Although these serum levels are remarkably stable and comparable among human individuals, a nonsynonymous coding single nucleotide polymorphism (SNP) within the IL6R gene (rs2228145), which leads to the exchange of Asp-358 to Ala-358, is a major genetic determinant of sIL-6R serum levels. Homozygous carriers of rs2228145 show a nearly twofold increase in sIL-6R serum levels (Rafiq et al. 2007). Although the differentially spliced sIL-6R is increased in these individuals (Stephens et al. 2012), the exchange of a single amino-acid residue adjacent to the cleavage site increases proteolytic conversion rates of the IL-6R by both ADAM10 and ADAM17 (Garbers et al. 2014).
The IL-6R as a Therapeutic Target
Given its important role in the course of inflammation, IL-6 and its receptor are attractive targets of therapeutic intervention. This finding led to the development of a humanized monoclonal antibody, termed tocilizumab, which binds to the IL-6R and prevents interaction of IL-6 with the cytokine-binding module within the IL-6R ectodomain, thereby blocking IL-6-induced signal transduction. Tocilizumab has been approved in more than 100 countries for the treatment of rheumatoid arthritis, and is (at least in some countries) also approved for the treatment of polyarticular juvenile idiopathic arthritis (PJIA), systemic juvenile idiopathic arthritis (SJIA), and Castleman’s disease.

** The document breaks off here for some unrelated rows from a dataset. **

-- ==== Sys2Proof/Machine/Script.lean ====
section
/-! DEFINITION. The script notation of R97: each line as the inputs it stands for, one event a cycle. -/

namespace Sys2Proof.Machine.Script

/-- `WR off, v` -/
def wr (off : Nat) (v : Word) : List Input := [.cycle { host := some (.write off 4 v) }]
/-- `RD off` -/
def rd (off : Nat) : List Input := [.cycle { host := some (.read off 4) }]
/-- `RXB b` -/
def rxb (x : Byte) : List Input := [.cycle { rx := some x }]
/-- `TICK` -/
def tick : List Input := [.cycle { tick := true }]
/-- `RST` -/
def rst : List Input := [.cycle { reset := true }]
/-- `NOP` -/
def nop : List Input := wr 0x008 0x00000000
/-- `ENC_READ a` -/
def encRead (a : Byte) : List Input := wr 0x008 (cmdWord 0x1 0 a 0 0)
/-- `ENC_RELAY.ON a, i, d` -/
def encRelayOn (a i d : Byte) : List Input := wr 0x008 (cmdWord 0x2 0 a i d)
/-- `ENC_RELAY.OFF a, i, d` -/
def encRelayOff (a i d : Byte) : List Input := wr 0x008 (cmdWord 0x2 1 a i d)
/-- `ENC_RELAY.MOMENT a, i, d` -/
def encRelayMoment (a i d : Byte) : List Input := wr 0x008 (cmdWord 0x2 2 a i d)
/-- `ENC_ILOCK a, c` -/
def encIlock (a : Byte) (c : BitVec 3) : List Input := wr 0x008 (cmdWord 0x3 (c.setWidth 4) a 0 0)
/-- `CRC_INIT` -/
def crcInit : List Input := wr 0x008 0x00000004
/-- `CRC_BYTE b` -/
def crcByte (x : Byte) : List Input := wr 0x008 (cmdWord 0x5 0 x 0 0)
/-- `RX_POP` -/
def rxPop : List Input := wr 0x008 0x00000006
/-- `RX_ABORT` -/
def rxAbort : List Input := wr 0x008 0x00000007
/-- `CNT_CLEAR` -/
def cntClear : List Input := wr 0x008 0x00000008
/-- `CRC_FEED b0, ..., bk` -/
def crcFeed (bs : Frame) : List Input := bs.flatMap crcByte
/-- `RXF b0, ..., bk`: bytes back to back -/
def rxf (bs : Frame) : List Input := bs.flatMap rxb
/-- `GAP n` -/
def gap (n : Nat) : List Input := List.replicate n (.cycle { tick := true })
/-- `W1C m` -/
def w1c (m : Word) : List Input := wr 0x00C m

end Sys2Proof.Machine.Script
end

Since cloning of its cDNA and the identification of the protein that is responsible for binding of the cytokine IL-6 in 1988, the IL-6R has been a target of extensive research, which is still ongoing today. Description of its cellular localization, its expression pattern in the human body, and its role in the regulation of intracellular signaling pathways and the complex extracellular regulation by proteolytic cleavage have paved the way for the IL-6R to be recognized as an attractive therapeutic target that is used in the clinics.